-- ==== Sys2Proof/Tests/Slice0.lean ====
section
/-! SUPPORT. The model's own tests.  Every expected result is one of spec/95_test_vectors.md (its id is in the theorem's
docstring) or is worked out by hand from the rule named; the `test_witness_…` theorems show that the hypotheses of a
statement can be met. -/

namespace Sys2Proof.Machine

/-! ### A small machine -/

/-- `T1`, the "synthetic single-toggle template" (spec/95_test_vectors.md 4.3). -/
def testTemplate : List Word := [0x0001#16]

/-- Every template `T1` and `OB_CAP = 126` (P1). -/
def testConfig : Config := ⟨testTemplate, testTemplate, testTemplate, testTemplate, 126, by decide⟩

/-- Reset, then TSEL 0 and NBCLR, with row registers of zeros. -/
def testState : State :=
  { State.reset with
    cfg := testConfig, tsel := .colorA, tselHeld := true, nb := zeroRow, nbHeld := true, qs := zeroRow, rb := zeroRow }

/-- `NB[8] = 0x01`, the rest zero (E-3). -/
def testRow : Row := zeroRow.setIfInBounds 8 0x01#8

/-- `testState` with `OB` cleared and `NB` the row of E-3. -/
def testReady : State := { testState with nb := testRow, ob := (List.range 126).map fun n => (n, 0#16) }

/-- `testState` with the row of E-3 pending. -/
def testPending : State := { testState with qs := testRow, qf := true }

/-- The state of a completed step. -/
def stateAfter : Host.Outcome State Fault Refusal → Option State
  | .next s => some s
  | .fault _ => none
  | .refused _ => none

/-- The step completed. -/
def completes : Host.Outcome State Fault Refusal → Bool
  | .next _ => true
  | .fault _ => false
  | .refused _ => false

/-! ### WellFormed: each check refuses an ill-formed term -/

theorem test_setc_index_too_large : (Instr.setc 32768 0).wellFormed = false := by decide
theorem test_setc_index_too_small : (Instr.setc (-32769) 0).wellFormed = false := by decide
theorem test_setb_index_too_large : (Instr.setb 32768 1).wellFormed = false := by decide
theorem test_setb_index_too_small : (Instr.setb (-32769) 1).wellFormed = false := by decide
theorem test_fill_length_too_large : (Instr.fill 65536).wellFormed = false := by decide

/-! ### Decode: the words of spec/95_test_vectors.md section 2, written out from R110 -/

/-- W-1. -/
theorem test_decode_nbclr : decode 0x10000000#32 = .ok .nbclr := by decide
/-- W-2, W-3, W-4, W-5. -/
theorem test_decode_setc :
    decode 0x20000000#32 = .ok (.setc 0 0) ∧ decode 0x20020061#32 = .ok (.setc 97 2) ∧
    decode 0x2000FFFF#32 = .ok (.setc (-1) 0) ∧ decode 0x20018000#32 = .ok (.setc (-32768) 1) := by decide
/-- W-6, W-7. -/
theorem test_decode_setb :
    decode 0x30010000#32 = .ok (.setb 0 1) ∧ decode 0x300100A7#32 = .ok (.setb 167 1) := by decide
/-- W-8. -/
theorem test_decode_tsel :
    decode 0x40000000#32 = .ok (.tsel .colorA) ∧ decode 0x40010000#32 = .ok (.tsel .colorB) ∧
    decode 0x40020000#32 = .ok (.tsel .blackA) ∧ decode 0x40030000#32 = .ok (.tsel .blackB) := by decide
/-- W-9. -/
theorem test_decode_obclr : decode 0x50000000#32 = .ok .obclr := by decide
/-- W-10. -/
theorem test_decode_gen : decode 0x60000000#32 = .ok .gen := by decide
/-- W-11. -/
theorem test_decode_emit : decode 0x70000000#32 = .ok .emit := by decide
/-- W-12. -/
theorem test_decode_send : decode 0x80000000#32 = .ok .send := by decide
/-- W-13, W-14, W-15. -/
theorem test_decode_fill :
    decode 0x9000007E#32 = .ok (.fill 126) ∧ decode 0x90000196#32 = .ok (.fill 406) ∧
    decode 0x90000000#32 = .ok (.fill 0) := by decide
/-- The illegal words of section 2. -/
theorem test_decode_illegal :
    decode 0x00000000#32 = .error .unknownOpcode ∧ decode 0xA0000000#32 = .error .unknownOpcode ∧
    decode 0xF0000000#32 = .error .unknownOpcode ∧ decode 0x10000001#32 = .error .nonzeroImm ∧
    decode 0x20040000#32 = .error .nonzeroZ ∧ decode 0x30020000#32 = .error .rowBit17 ∧
    decode 0x40000001#32 = .error .nonzeroImm ∧ decode 0x90010000#32 = .error .nonzeroSelf := by decide
/-- The two words of section 2 that are legal on the other port only. -/
theorem test_wrong_port :
    commandOn .producer 0x90000010#32 = none ∧ commandOn .consumer 0x80000000#32 = none := by decide
/-- W-3, W-4, W-7, W-8 and W-14 the other way. -/
theorem test_encode :
    encode (.setc 97 2) = 0x20020061#32 ∧ encode (.setc (-1) 0) = 0x2000FFFF#32 ∧
    encode (.setb 167 1) = 0x300100A7#32 ∧ encode (.tsel .blackB) = 0x40030000#32 ∧
    encode (.fill 406) = 0x90000196#32 := by decide
theorem test_decode_table_word :
    decodeTableWord 32 0x20020061 = some (.setc 97 2) ∧ decodeTableWord 32 0xA0000000 = none := by decide

/-! ### Every operation runs as the first one after reset -/

theorem test_nbclr_runs_from_reset : completes (step (State.reset.withFetchWord 32 0x10000000)) = true := by decide
theorem test_setc_runs_from_reset : completes (step (State.reset.withFetchWord 32 0x20020061)) = true := by decide
theorem test_setb_runs_from_reset : completes (step (State.reset.withFetchWord 32 0x300100A7)) = true := by decide
theorem test_tsel_runs_from_reset : completes (step (State.reset.withFetchWord 32 0x40020000)) = true := by decide
theorem test_obclr_runs_from_reset : completes (step (State.reset.withFetchWord 32 0x50000000)) = true := by decide
theorem test_gen_runs_from_reset : completes (step (State.reset.withFetchWord 32 0x60000000)) = true := by decide
theorem test_emit_runs_from_reset : completes (step (State.reset.withFetchWord 32 0x70000000)) = true := by decide
theorem test_send_runs_from_reset : completes (step (State.reset.withFetchWord 32 0x80000000)) = true := by decide
theorem test_fill_runs_from_reset : completes (step (State.reset.withFetchWord 32 0x90000000)) = true := by decide

/-! ### Single operations -/

/-- C-1: NBCLR on `NB[8] = 0x01`. -/
theorem test_nbclr : (stateAfter (exec .nbclr testReady)).map (fun t => cell t.nb 8) = some 0x00#8 := by decide

/-- A-8: `SETC 97, 2` sets `NB[37]` to 0x40. -/
theorem test_setc : (stateAfter (exec (.setc 97 2) testState)).map (fun t => (cell t.nb 37, cell t.nb 9)) =
    some (0x40#8, 0x00#8) := by decide

/-- R134: from `NB[8] = 0x01`, `SETC 14, 0` gives `NB[8] = 0x03`. -/
theorem test_setc_accumulates :
    (stateAfter (exec (.setc 14 0) testReady)).map (fun t => cell t.nb 8) = some 0x03#8 := by decide

/-- B-9: `SETB 100, 1` sets `NB[31]` to 0x80. -/
theorem test_setb : (stateAfter (exec (.setb 100 1) testState)).map (fun t => cell t.nb 31) = some 0x80#8 := by decide

/-- B-6 and B-16: `SETB 83, 0` sets `NB[13]` to 0x02, and `SETB 335, 0` does not alias to row 1. -/
theorem test_setb_edges :
    (stateAfter (exec (.setb 83 0) testState)).map (fun t => cell t.nb 13) = some 0x02#8 ∧
    (stateAfter (exec (.setb 335 0) testState)).map (fun t => t.nb) = some zeroRow := by decide

/-- T-1. -/
theorem test_tsel : (stateAfter (exec (.tsel .blackB) testReady)).map (fun t => (t.tsel, t.wlen)) =
    some (.blackB, 0#16) := by decide

/-- C-2: the last cell of `OB`, and no cell after it. -/
theorem test_obclr : (stateAfter (exec .obclr testState)).map (fun t => (t.ob.read 125, t.ob.read 126)) =
    some (some 0#16, none) := by decide

/-- E-3. -/
theorem test_gen : (stateAfter (exec .gen testReady)).map
    (fun t => (t.wlen, t.ob.read 72, t.ob.read 117, t.ob.read 73)) =
    some (126#16, some 0x0006#16, some 0x0007#16, some 0#16) := by decide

▸ **Problem requirements**: Your task is to reproduce the entries exactly, starting at the first line and ending with the line containing "E-3 pending. -/".

▸ **Exercise response**:
-- ==== Sys2Proof/Tests/Slice0.lean ====
section
/-! SUPPORT. The model's own tests.  Every expected result is one of spec/95_test_vectors.md (its id is in the theorem's
docstring) or is worked out by hand from the rule named; the `test_witness_…` theorems show that the hypotheses of a
statement can be met. -/

namespace Sys2Proof.Machine

/-! ### A small machine -/

/-- `T1`, the "synthetic single-toggle template" (spec/95_test_vectors.md 4.3). -/
def testTemplate : List Word := [0x0001#16]

/-- Every template `T1` and `OB_CAP = 126` (P1). -/
def testConfig : Config := ⟨testTemplate, testTemplate, testTemplate, testTemplate, 126, by decide⟩

/-- Reset, then TSEL 0 and NBCLR, with row registers of zeros. -/
def testState : State :=
  { State.reset with
    cfg := testConfig, tsel := .colorA, tselHeld := true, nb := zeroRow, nbHeld := true, qs := zeroRow, rb := zeroRow }

/-- `NB[8] = 0x01`, the rest zero (E-3). -/
def testRow : Row := zeroRow.setIfInBounds 8 0x01#8

/-- `testState` with `OB` cleared and `NB` the row of E-3. -/
def testReady : State := { testState with nb := testRow, ob := (List.range 126).map fun n => (n, 0#16) }

/-- `testState` with the row of E-3 pending. -/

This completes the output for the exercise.